Na de ranch zijn we naar de Orinoco delta gegaan. De Orinoco is de grootste rivier van Venezuela en ook één van de grootste rivieren van Zuid-Amerika. De delta is één groot moeras en jungleachtig gebied. Midden in de jungle sliepen we in prachtige huisjes:
19.

De huisjes bestonden uit een dak (dat afliep tot aan de grond) en aan de voorkant waren wat palmbladeren opgehangen die dienden als deur. De achterkant was volledig open. Gelukkig stond je huisje op een vlonder, want aangezien we niet heel ver meer van de Caribische zee zaten en je dus te maken had met getijden, zou anders je hele huisje onder water lopen iedere nacht.
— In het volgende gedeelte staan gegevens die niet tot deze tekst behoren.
-- ==== Sys2Proof/Laws/Slots.lean ====
section
/-! SUPPORT. What one instruction of a slot does in any bundle that is taken: the shared shape of each kind of result. -/

namespace Sys2Proof.Machine

open Sys2Proof

theorem writesScalar_of (mk : Fin 28 → SOps → Issue → Instr) (op : BitVec 8) (f : Word → Word → Word → BitVec 32 → Word → Word)
    (he : ∀ ch o i s, exec (mk ch o i) s = .next (s.issue ch.val (withS i op o)))
    (h0 : op ≠ 0) (hop : op.toNat ≤ 0x0D ∨ op.toNat = 0x24)
    (hf : ∀ a b old imm cyc, scalarResult op.toNat a b old imm cyc = f a b old imm cyc) : WritesScalar mk op f := by
  intro ch o i s ht hg
  refine ⟨_, he ch o i s, ?_⟩
  dsimp only
  rw [sreg_core (issue_core ht), after_sreg, ← hf]
  have hl : ((s.ch ch).live (withS i op o).bundle).s = true := by
    have h0' : ¬op = 0#8 := h0
    simp [Chamber.live, withS, h0', hg]
  have hd : ¬(((s.ch ch).live (withS i op o).bundle).l = true ∧ (withS i op o).bundle.lop.toNat = 1 ∧ o.dst = (withS i op o).bundle.l.dst) := by
    rintro ⟨-, h1, h2⟩
    have hi := ht.2.2.1
    have hne : op.toNat ≠ 0 := fun e => h0 (BitVec.eq_of_toNat_eq e)
    have hS : sDest op o = some o.dst.toNat := by
      unfold sDest; dsimp only; rw [if_pos (by omega)]
    have hL : lDest (withS i op o).bundle.lop (withS i op o).bundle.l = some o.dst.toNat := by
      unfold lDest; rw [h2]; simp only [h1]
    unfold illegalSlot at hi
    rw [show (withS i op o).bundle.sop = op from rfl, show (withS i op o).bundle.s = o from rfl, hL, hS] at hi
    simp at hi
    split at hi
    · simp at hi
    · split at hi <;> simp at hi
  rw [if_neg hd, if_pos ⟨hl, hop, rfl⟩]
  rfl


theorem sOpOk_taken {s : State} {n : Nat} {i : Issue} (ht : s.Takes n i) : sOpOk i.bundle.sop = true := by
  have hi := ht.2.2.1
  unfold illegalSlot at hi
  simp at hi
  split at hi
  · simp at hi
  · rename_i h; split at hi
    · simp at hi
    · simp_all

theorem writesPred_of (mk : Fin 28 → SOps → Issue → Instr) (op : BitVec 8) (f : Word → Word → Bool → Bool → Bool)
    (he : ∀ ch o i s, exec (mk ch o i) s = .next (s.issue ch.val (withS i op o)))
    (hop : 0x10 ≤ op.toNat ∧ op.toNat ≤ 0x1A)
    (hf : ∀ a b p q, (if op.toNat ≤ 0x15 then compareResult op.toNat a b else predResult op.toNat p q) = f a b p q) :
    WritesPredicate mk op f := by
  intro ch o i s ht hg
  refine ⟨_, he ch o i s, ?_⟩
  dsimp only
  rw [pred_core (issue_core ht), after_pred _ _ _ _ (sOpOk_taken ht), ← hf]
  have h0 : op ≠ 0 := by rintro rfl; simp at hop
  have hl : ((s.ch ch).live (withS i op o).bundle).s = true := by
    have h0' : ¬op = 0#8 := h0
    simp [Chamber.live, withS, h0', hg]
  rw [if_pos ⟨hl, hop.1, hop.2, rfl⟩]
  rfl

theorem bits_lo (d : BitVec 1024) : bits (dWord d 0) 47 0 = (d.extractLsb' 0 48).toNat := by
  have : bits (dWord d 0) 47 0 = d.toNat % 2 ^ 64 % 2 ^ 48 := by
    simp [bits, dWord, BitVec.extractLsb'_toNat]
  rw [this, BitVec.extractLsb'_toNat, Nat.shiftRight_zero]
  exact Nat.mod_mod_of_dvd _ (by decide)

theorem mod_div_aux (D x M K : Nat) (hM : 0 < M) (hD : D < M * K) :
    D - D % M + x % M < M * K ∧ (D - D % M + x % M) % M = x % M ∧ (D - D % M + x % M) / M = D / M := by
  have hA : D - D % M = M * (D / M) := by have := Nat.div_add_mod D M; omega
  have hx : x % M < M := Nat.mod_lt _ hM
  have hK : D / M < K := Nat.div_lt_of_lt_mul hD
  rw [hA]
  refine ⟨?_, ?_, ?_⟩
  · have h1 : M * (D / M) + M ≤ M * K := by rw [← Nat.mul_succ]; exact Nat.mul_le_mul_left _ hK
    omega
  · rw [Nat.mul_add_mod, Nat.mod_mod]
  · rw [Nat.mul_add_div hM, Nat.div_eq_of_lt hx, Nat.add_zero]

theorem setBits_aux (D x K : Nat) (hD : D < 2 ^ 48 * K) :
    setBits D 47 0 x < 2 ^ 48 * K ∧ setBits D 47 0 x % 2 ^ 48 = x % 2 ^ 48 ∧ setBits D 47 0 x / 2 ^ 48 = D / 2 ^ 48 := by
  have e : setBits D 47 0 x = D - D % 2 ^ 48 + x % 2 ^ 48 := by
    unfold setBits bits
    rw [Nat.pow_zero, Nat.mul_one, Nat.mul_one, Nat.div_one]
  rw [e]
  exact mod_div_aux D x (2 ^ 48) K (Nat.two_pow_pos 48) hD

theorem setBase_lo (d : BitVec 1024) (x : Nat) : (setBase d x).extractLsb' 0 48 = BitVec.ofNat 48 x ∧
    (setBase d x).extractLsb' 48 976 = d.extractLsb' 48 976 := by
  have hk : 2 ^ 1024 = 2 ^ 48 * 2 ^ 976 := by rw [← Nat.pow_add]
  obtain ⟨h1, h2, h3⟩ := setBits_aux d.toNat x (2 ^ 976) (Nat.lt_of_lt_of_eq d.isLt hk)
  have hs : (setBase d x).toNat = setBits d.toNat 47 0 x := by
    unfold setBase
    rw [BitVec.toNat_ofNat, Nat.mod_eq_of_lt (Nat.lt_of_lt_of_eq h1 hk.symm)]
  constructor
  · apply BitVec.eq_of_toNat_eq
    rw [BitVec.extractLsb'_toNat, hs, Nat.shiftRight_zero, BitVec.toNat_ofNat, h2]
  · apply BitVec.eq_of_toNat_eq
    rw [BitVec.extractLsb'_toNat, BitVec.extractLsb'_toNat, hs, Nat.shiftRight_eq_div_pow, Nat.shiftRight_eq_div_pow, h3]

theorem writesBase_of (mk : Fin 28 → SOps → Issue → Instr) (op : BitVec 8) (f : Nat → Nat → Nat)
    (he : ∀ ch o i s, exec (mk ch o i) s = .next (s.issue ch.val (withS i op o)))
    (hop : op = 0x20 ∨ op = 0x21)
    (hf : ∀ a b, (if op.toNat = 0x20 then b else a + b) = f a b) :
    WritesBase mk op f := by
  intro ch o i s ht hg
  refine ⟨_, he ch o i s, ?_⟩
  dsimp only
  rw [dreg_core (issue_core ht), after_dreg, ← hf]
  have hl : ((s.ch ch).live (withS i op o).bundle).s = true := by
    have h0' : ¬op = 0#8 := by rcases hop with h | h <;> subst h <;> decide
    simp [Chamber.live, withS, h0', hg]
  have hd : ¬(((s.ch ch).live (withS i op o).bundle).l = true ∧ (withS i op o).bundle.lop.toNat = 3 ∧ o.dst.setWidth 4 = (withS i op o).bundle.l.dsc) := by
    rintro ⟨-, h1, h2⟩
    have hi := ht.2.2.1
    have hL : lDest (withS i op o).bundle.lop (withS i op o).bundle.l = some (64 + (o.dst.setWidth 4).toNat) := by
      unfold lDest; rw [h2]; simp only [h1]
    have hS : sDest op o = some (64 + (o.dst.setWidth 4).toNat) := by
      rcases hop with h | h <;> subst h <;> simp [sDest]
    unfold illegalSlot at hi
    rw [show (withS i op o).bundle.sop = op from rfl, show (withS i op o).bundle.s = o from rfl, hL, hS] at hi
    simp at hi
    split at hi
    · simp at hi
    · split at hi <;> simp at hi
  have hop' : 0x1A < op.toNat ∧ op.toNat ≠ 0x24 := by rcases hop with h | h <;> subst h <;> decide
  rw [if_neg hd, if_pos ⟨hl, hop'.1, hop'.2, rfl⟩]
  have h := setBase_lo ((s.ch ch).dreg (o.dst.setWidth 4)) (if op.toNat = 0x20 then ((s.ch ch).sreg o.sa).toNat
          else bits (dWord ((s.ch ch).dreg (o.dst.setWidth 4)) 0) 47 0 + ((s.ch ch).sreg o.sa).toNat)
  rw [bits_lo] at h ⊢
  exact h

theorem live_c {s : State} {n : Nat} {i : Issue} {op : BitVec 8} {o : COps} (h0 : op ≠ 0) :
    ((s.ch n).live (withC i op o).bundle).c = (s.ch n).guard o.guard := by
  have h0' : ¬op = 0#8 := h0
  simp [Chamber.live, withC, h0']

theorem sig_off {k : Nat} (hk : k < 4096) : ((Reg.GLB_SIGn_VALUE k).off < 0x1000000 ∨ 0x2C00000 ≤ (Reg.GLB_SIGn_VALUE k).off) ∧ (Reg.GLB_SIGn_VALUE k).lo < 64 := by
  simp only [Reg.GLB_SIGn_VALUE]; omega

theorem posts_of {ch : Fin 28} {o : COps} {i : Issue} {s : State} {op : BitVec 8} {set : Bool}
    (hop : (op = 8 ∧ set = true) ∨ (op = 9 ∧ set = false)) (hd : o.dev = 0xFF) (hp : (s.ch ch).posts = []) (hg : (s.ch ch).guard o.guard = true)
    (h : s.Takes ch (withC i op o)) :
    let held := (s.ch ch).ops.any fun p => p.kind != .ldT && p.kind != .ldW && decide (p.seq < (s.ch ch).seq)
    if held then ((s.issue ch (withC i op o)).ch ch).posts.length = 1 ∧ ∀ n < 4096, (s.issue ch (withC i op o)).sig n = s.sig n
    else ((s.issue ch (withC i op o)).ch ch).posts = [] ∧ ∀ n < 4096, (s.issue ch (withC i op o)).sig n =
      if n = o.target.toNat then (if set then ((s.ch ch).cValue o).toNat else s.sig n + ((s.ch ch).cValue o).toNat) % 2 ^ 64 else s.sig n := by
  intro held
  have hn : ch.val < 28 := ch.isLt
  obtain ⟨u, hu, hup, huo, huf⟩ := takeBundle_before (s := s) (b := (withC i op o).bundle) hn
  have hl : ((s.ch ch).live (withC i op o).bundle).c = true := by
    rcases hop with ⟨rfl, -⟩ | ⟨rfl, -⟩ <;> simp [Chamber.live, withC, hg]
  have hpost : (u.ch ch).posts = [⟨(s.ch ch).seq, o.dev, o.cc, o.target, set, (s.ch ch).cValue o⟩] := by
    rw [hup, (after_rest s ch _).2.2.2.2.2.2.2.2.2.2.2.2.2.2.2, if_pos hl]
    rcases hop with ⟨rfl, rfl⟩ | ⟨rfl, rfl⟩
    · show (s.ch ch).posts ++ _ = _
      rw [hp]; rfl
    · show (s.ch ch).posts ++ _ = _
      rw [hp]; rfl
  have hst : (u.ch ch).storesBefore (s.ch ch).seq = held := by
    unfold Chamber.storesBefore
    rw [huo, after_ops, List.any_append, List.any_append]
    have e1 : ∀ l : List AsyncOp, (∀ p ∈ l, p.seq = (s.ch ch).seq) → (l.any fun p => p.kind.stores && decide (p.seq < (s.ch ch).seq)) = false := by
      intro l hl
      rw [List.any_eq_false]
      intro p hp
      simp [hl p hp]
    have eT := e1 (if ((s.ch ch).live (withC i op o).bundle).t = true then (s.ch ch).opsT (s.chPc ch) (withC i op o).bundle.top (withC i op o).bundle.t else []) (by
      intro p hp
      split at hp
      · unfold Chamber.opsT at hp
        dsimp only at hp
        split at hp <;> simp [AsyncOp.make] at hp <;> rw [hp]
      · cases hp)
    have eL := e1 (if ((s.ch ch).live (withC i op o).bundle).l = true then (s.ch ch).opsL (s.chPc ch) (withC i op o).bundle.lop (withC i op o).bundle.l
        (s.flag (if (withC i op o).bundle.l.xslot = true then Reg.CHn_XT_SLOT1_VALID ch else Reg.CHn_XT_SLOT0_VALID ch)) else []) (by
      intro p hp
      split at hp
      · unfold Chamber.opsL at hp
        split at hp <;> simp [AsyncOp.make] at hp <;> rw [hp]
      · cases hp)
    rw [eT, eL, Bool.or_false, Bool.or_false]
    show _ = (s.ch ch).ops.any fun p => p.kind != .ldT && p.kind != .ldW && decide (p.seq < (s.ch ch).seq)
    congr 1; funext p
    cases p.kind <;> rfl
  have hP : ((s.issue ch (withC i op o)).ch ch).posts = ((u.tryPosts ch).ch ch).posts := by rw [tame_posts (issue_tame h), hu]
  have hS : ∀ n < 4096, (s.issue ch (withC i op o)).sig n = (u.tryPosts ch).sig n := by
    intro k hk
    rw [← hu]
    exact own_get hn (within_issue_ecc h) (sig_off hk).1 (sig_off hk).2
  have hsig : ∀ n < 4096, u.sig n = s.sig n := fun k hk => huf _ (sig_off hk).1 (sig_off hk).2
  have htry : (if held then (u.tryPosts ch = u) else
      u.tryPosts ch = (u.modCh ch fun c => { c with posts := c.posts.drop 1 }).postSig o.target.toNat set ((s.ch ch).cValue o).toNat) := by
    unfold State.tryPosts
    rw [hpost]
    unfold State.releasePosts
    dsimp only
    rw [hst]
    by_cases hh : held = true
    · rw [if_pos hh, if_pos hh]
    · rw [if_neg hh, if_neg hh]
      unfold State.postTo
      rw [hd]
      rfl
  by_cases hh : held = true
  · rw [if_pos hh] at htry ⊢
    rw [htry] at hP hS
    refine ⟨by rw [hP, hpost]; rfl, fun k hk => ?_⟩
    rw [hS k hk, hsig k hk]
  · rw [if_neg hh] at htry ⊢
    rw [htry] at hP hS
    rw [hP]
    have hc1 : ((u.modCh ch fun c => { c with posts := c.posts.drop 1 }).ch ch).posts = [] := by
      unfold State.modCh; rw [State.ch_setCh, if_pos rfl]; simp [hpost]
    have hc2 : ∀ n < 4096, (u.modCh ch fun c => { c with posts := c.posts.drop 1 }).sig n = s.sig n := fun k hk => hsig k hk
    generalize (u.modCh ch fun c => { c with posts := c.posts.drop 1 }) = w at hS hc1 hc2 ⊢
    have hw : State.Within WakeKeys w (if w.isJobSig o.target.toNat then w.wake else w) := within_ite within_wake (.refl _ _)
    have hwp : ((if w.isJobSig o.target.toNat then w.wake else w).ch ch).posts = (w.ch ch).posts := by
      split
      · exact wake_posts _ _
      · rfl
    constructor
    · rw [← hc1, ← hwp]; rfl
    · intro k hk
      rw [hS k hk]
      unfold State.postSig State.sig
      rw [State.get_put]
      have hg : ∀ j < 4096, (if w.isJobSig o.target.toNat then w.wake else w).get (Reg.GLB_SIGn_VALUE j) = s.sig j := by
        intro j hj
        rw [hw.get, ← hc2 j hj]; rfl
        simp only [WakeKeys, FieldRef.key, Reg.GLB_SIGn_VALUE, Reg.PCR_PSTATE_STATE, Reg.CHn_STATUS_STATE, Reg.HGPn_STATUS_STATE]
        rintro (h | ⟨m, hm, h⟩ | ⟨m, hm, h⟩) <;> omega
      have hke : ((Reg.GLB_SIGn_VALUE k).key = (Reg.GLB_SIGn_VALUE o.target.toNat).key) ↔ k = o.target.toNat := by
        simp only [FieldRef.key, Reg.GLB_SIGn_VALUE]; omega
      have hs' := hc2 o.target.toNat o.target.isLt
      unfold State.sig at hs'
      by_cases hk' : k = o.target.toNat
      · rw [if_pos (hke.mpr hk'), if_pos hk', hs', hk']
        rfl
      · rw [if_neg (fun e => hk' (hke.mp e)), if_neg hk', hg k hk]; rfl

theorem cValue_nat (c : Chamber) (o : COps) : (c.cValue o).toNat = if o.i then o.imm16.toNat else (c.sreg o.sval).toNat := by
  unfold Chamber.cValue
  split
  · simp [BitVec.toNat_setWidth]; omega
  · rfl

theorem tagBusy_iff {c : Chamber} {m : Nat} : c.tagBusy m = false ↔ ∀ p ∈ c.ops, bit m p.tag = false := by
  unfold Chamber.tagBusy
  simp

theorem stores_iff {c : Chamber} {q : Nat} : c.storesBefore q = false ↔ ∀ p ∈ c.ops, p.kind = .ldT ∨ p.kind = .ldW ∨ q ≤ p.seq := by
  unfold Chamber.storesBefore
  rw [List.any_eq_false]
  constructor
  · intro h p hp
    have := h p hp
    cases hk : p.kind <;> simp_all [AKind.stores]
  · intro h p hp
    have := h p hp
    cases hk : p.kind <;> simp_all [AKind.stores]

theorem live_l {s : State} {ch : Nat} {i : Issue} {op : BitVec 8} {o : LOps} (h0 : op ≠ 0) (hg : (s.ch ch).guard o.guard = true) :
    ((s.ch ch).live (withL i op o).bundle).l = true := by
  have h0' : ¬op = 0#8 := h0
  simp [Chamber.live, withL, h0', hg]
theorem live_t {s : State} {ch : Nat} {i : Issue} {op : BitVec 8} {o : TOps} (h0 : op ≠ 0) (hg : (s.ch ch).guard o.guard = true) :
    ((s.ch ch).live (withT i op o).bundle).t = true := by
  have h0' : ¬op = 0#8 := h0
  simp [Chamber.live, withT, h0', hg]
theorem live_v {s : State} {ch : Nat} {i : Issue} {op : BitVec 8} {o : VOps} (h0 : op ≠ 0) (hg : (s.ch ch).guard o.guard = true) :
    ((s.ch ch).live (withV i op o).bundle).v = true := by
  have h0' : ¬op = 0#8 := h0
  simp [Chamber.live, withV, h0', hg]
theorem live_m {s : State} {ch : Nat} {i : Issue} {op : BitVec 8} {o : MOps} (h0 : op ≠ 0) (hg : (s.ch ch).guard o.guard = true) :
    ((s.ch ch).live (withM i op o).bundle).m = true := by
  have h0' : ¬op = 0#8 := h0
  simp [Chamber.live, withM, h0', hg]

theorem accessCause_none {a : Int} {k n : Nat} (h : accessCause a k n = none) : 0 ≤ a ∧ a + k ≤ 0x1000000 ∧ a % n = 0 := by
  unfold accessCause at h
  split at h
  · cases h
  · next h1 =>
    split at h
    · cases h
    · next h2 =>
      simp only [inLocal, Bool.not_eq_true, Bool.not_eq_false', Bool.and_eq_true, decide_eq_true_eq] at h1
      refine ⟨h1.1, h1.2, ?_⟩
      have h3 : a.toNat % n = 0 := by omega
      have : ((a.toNat % n : Nat) : Int) = 0 := by rw [h3]; rfl
      rw [Int.natCast_emod, Int.toNat_of_nonneg h1.1] at this
      exact this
Maar goed, wilde dieren zouden dus zo je huisje binnen kunnen komen als ze zouden willen. Er werden ook regelmatig kaaimannen onder en tussen de huisjes gevonden. Het verbaast je zeker niks dat ik ’s nachts niet zo lekker heb geslapen

21. Zo zag het daar een beetje eruit
Vanaf ons verblijfje hebben we nog een paar boottochtjes gemaakt. De bedoeling was om wilde dieren te gaan spotten, maar helaas: veel meer dan wat wilde aapjes en een paar mooie vogels hebben we niet gezien. Wel een erg mooie zonsondergang.
20.

´s Ochtends werden we wakker met een huisdiertje.
21.

Na deze bijzondere locatie zijn we verder gereden richting de kust. Hier hebben we nog een middagje op het strand gelegen, zijn we een ochtendje op dolfijnenjacht gegaan, hebben we gesnorkeld en lekker rustig aan gedaan.
Helaas, na 23 dagen was het tijd om weer richting Nederland te gaan. Ondanks alle negatieve verhalen over Venezuela heb ik me nauwelijks onveilig gevoeld!